▶ [DIRECTIONS FOR THIS TASK] Give the number of lines below that hold "effect", and only that.

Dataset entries

============================================================

-- ==== Sys2Proof/Certificates/Slice0/Obligations.lean ====
section
/-! DEFINITION. What the prover is asked to show: the statements of the rules of the spec about the machine. Each docstring names the rules it states;
the conditions used here are those of Safety. -/

open Sys2Proof Sys2Proof.Machine

/-! ## The queue, reset, acceptance -/

/-- The command at the front of the queue runs on the queue's rest, and what it does is what the step does. Whatever the command, its operands and
the state, it completes: no meaning ends in a fault or a refusal (log 83). -/
def Obligations.StepRunsFront : Prop :=
  (∀ (c : Instr) (l : List Instr) (s : State), step { s with pending := c :: l } = exec c { s with pending := l }) ∧
    ∀ (c : Instr) (s : State), ∃ t, exec c s = .next t

/-- With no command waiting module time goes on, by 1 µs of the local oscillator (the model's choice, log 1) at the rate of the last frequency correction
(R390): in 10⁻⁹ ns, what does not make a whole nanosecond stays for the next step. An error may arise in a byte at that time (the free value
`Config.upset`, log 120); a second one in a byte makes it one that its code cannot correct (R339, log 120). SUP reads what it uses of its RAM (log 120). A
restart that waited for a handover which can no longer come is made in a module that has left service (log 157). Nothing else changes, but for a standby
that has seen the partner's claim released for more than 10 µs at that time (R293, R296; PairLineRows says what it does, log 111). -/
def Obligations.IdleStep : Prop :=
  ∀ s : State, s.pending = [] →
    let gained : Int := s.ring.rateAcc + 1000 * s.ring.ratePpb
    let now := ((s.now : Int) + 1000 + gained / 1000000000).toNat
    (∀ u, s.pair.releaseAt = some u → now ≤ u + 10000) →
    let t := { s with now := now, ring := { s.ring with rateAcc := (gained % 1000000000).toNat } }
    let u := match Config.upset t.now with
      | some x =>
        if t.upsets.any x.sameByte then
          { t with upsets := t.upsets.map fun v => if x.sameByte v then { v with multi := true, hard := v.hard || x.hard } else v }
        else { t with upsets := t.upsets ++ [{ x with rested := none }] }
      | none => t
    step s = .next u.supTick.restartIfLeft ∧ (u.upsets = [] → (∀ x ∈ u.sup.ramPoison, x.2 = false) → u.supTick = u) ∧
      (s.power.restart = none ∨ s.service ≠ .outOfService → u.supTick.restartIfLeft = u.supTick)

/-- R47, R79, R336, R393 to R395: a new module waits for its supply with nothing stored: no command waits, no cycle has been committed, no bank holds
an image, no slot a key, every total stands at 0, and the Town Square lists nothing and stands in its canonical form. That a module at reset has never
had a valid supply, with service off, is the model's choice (log 17), and so is that the Town Square's bytes and marks, where nothing is listed, read 0
and clean (log 7). -/
def Obligations.ResetState : Prop :=
  State.reset.pending = [] ∧ State.reset.service = .off ∧ State.reset.mram.fresh = true ∧ State.reset.square.last = 0 ∧
    (∀ b, (State.reset.bank b).state = .empty) ∧ State.reset.keysEmpty = true ∧ (∀ t, (State.reset.total t).value = 0) ∧
    State.reset.mram.forces = [] ∧ State.reset.square.mem = [] ∧ State.reset.square.poison = [] ∧ State.reset.squareWf = true

/-- R42, R43, R47, R58: the checks of acceptance change nothing but what SUP keeps of its origins and, in MRAM, the last accepted sequence numbers,
and a request that they turn away has no further effect; a packet whose format is wrong, that names another module, or whose HMAC does not hold is
dropped without an answer; one that passes the first checks with an opcode of no row is answered BAD_OPCODE; one of a known opcode that comes as UNKNOWN_OPCODE and that its row's
checks turn away is treated as its row says (the model's reading, log 35). SEQ counts as accepted once check 5 has passed, also where a later check
turns the packet away (the model's choice, log 88). -/
def Obligations.PacketsTurnedAway : Prop :=
  (∀ (s : State) (p : Packet) (d : CmdDesc) (known : Bool), ∃ (x : Sup) (h : Tab (BitVec 32)),
      (s.accept p d known).1 = { s with sup := x, mram := { s.mram with hStored := h } } ∧
        (∀ run, p.opcode = d.code → (s.accept p d true).2 = none → s.command p d run = .next (s.accept p d true).1)) ∧
  (∀ (s : State) (p : Packet) (d : CmdDesc),
      (s.supAnswers = true → s.portDown p.port = false →
        (p.formatOk = false → s.accept p d true = (s.countFormat, none)) ∧
        (p.formatOk = true → s.selected p = false → s.accept p d true = (s, none)) ∧
        (p.formatOk = true → s.selected p = true → p.lengthOk = true → s.authorise p = none → s.accept p d true = (s.countAuth, none))) ∧
      (∀ (q : Request) (t : State) (roles : BitVec 4), packetRow p = none → s.supAnswers = true → s.portDown p.port = false → p.formatOk = true →
        s.selected p = true → p.lengthOk = true → p.opcode ≠ opEnumerate → s.authorise p = some roles →
        (s.replayOf p.origin p.slot).admits p.seq = true → (s.acceptSeq p).collect p { p.ctx 2 roles with gen := s.sup.gen } = (t, some q) →
        exec (.unknownOpcode p) s = .next (t.refuse { p.ctx 2 roles with gen := s.sup.gen } .badOpcode)) ∧
      (packetRow p = some d → (s.accept p d true).2 = none → exec (.unknownOpcode p) s = .next (s.accept p d true).1))

/-- R47: a sequence number above the highest accepted one is admitted, and so is one at most 63 below it that has not been accepted before; of numbers
that come to a pair of ORIGIN and KEYSLOT without history in any order, each that is not 0 and not too low is admitted once. A sequence number that is 0,
was accepted before, or lies more than 63 below the highest accepted one is not admitted; acceptance raises H to the number where it is the highest, and
says nothing of any other number; a packet whose number is not admitted is answered REPLAY with H and has no other effect. -/
def Obligations.ReplayWindow : Prop :=
  (∀ (r : Replay) (q : BitVec 32),
    (r.admits 0 = false) ∧ (r.admits q = true → (r.accept q).admits q = false) ∧
    (q.toNat + 63 < r.h.toNat → r.admits q = false) ∧ (r.admits q = true → (r.accept q).h.toNat = max r.h.toNat q.toNat) ∧
    (r.h < q → r.admits q = true) ∧
    (∀ x : BitVec 32, r.admits q = true → x ≠ 0 → x ≠ q → r.h.toNat ≤ x.toNat + 63 → q.toNat ≤ x.toNat + 63 → (r.accept q).admits x = r.admits x)) ∧
  (∀ (l : List (BitVec 32)) (q : BitVec 32),
    let r := l.foldl (fun (r : Replay) x => if r.admits x then r.accept x else r) {}
    r.admits q = true ↔ q ≠ 0 ∧ q ∉ l ∧ ∀ x ∈ l, x.toNat ≤ q.toNat + 63) ∧
  (∀ (s : State) (p : Packet) (d : CmdDesc) (roles : BitVec 4),
    let r := s.replayOf p.origin p.slot
    s.supAnswers = true → s.portDown p.port = false → p.formatOk = true → s.selected p = true → p.lengthOk = true → s.authorise p = some roles →
    d.code ≠ opEnumerate → r.admits p.seq = false →
    s.accept p d true = (s.replyReplay { p.ctx d.cls roles with gen := s.sup.gen } r.h, none))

============================================================

▶ [PROBLEM SOLUTION] 2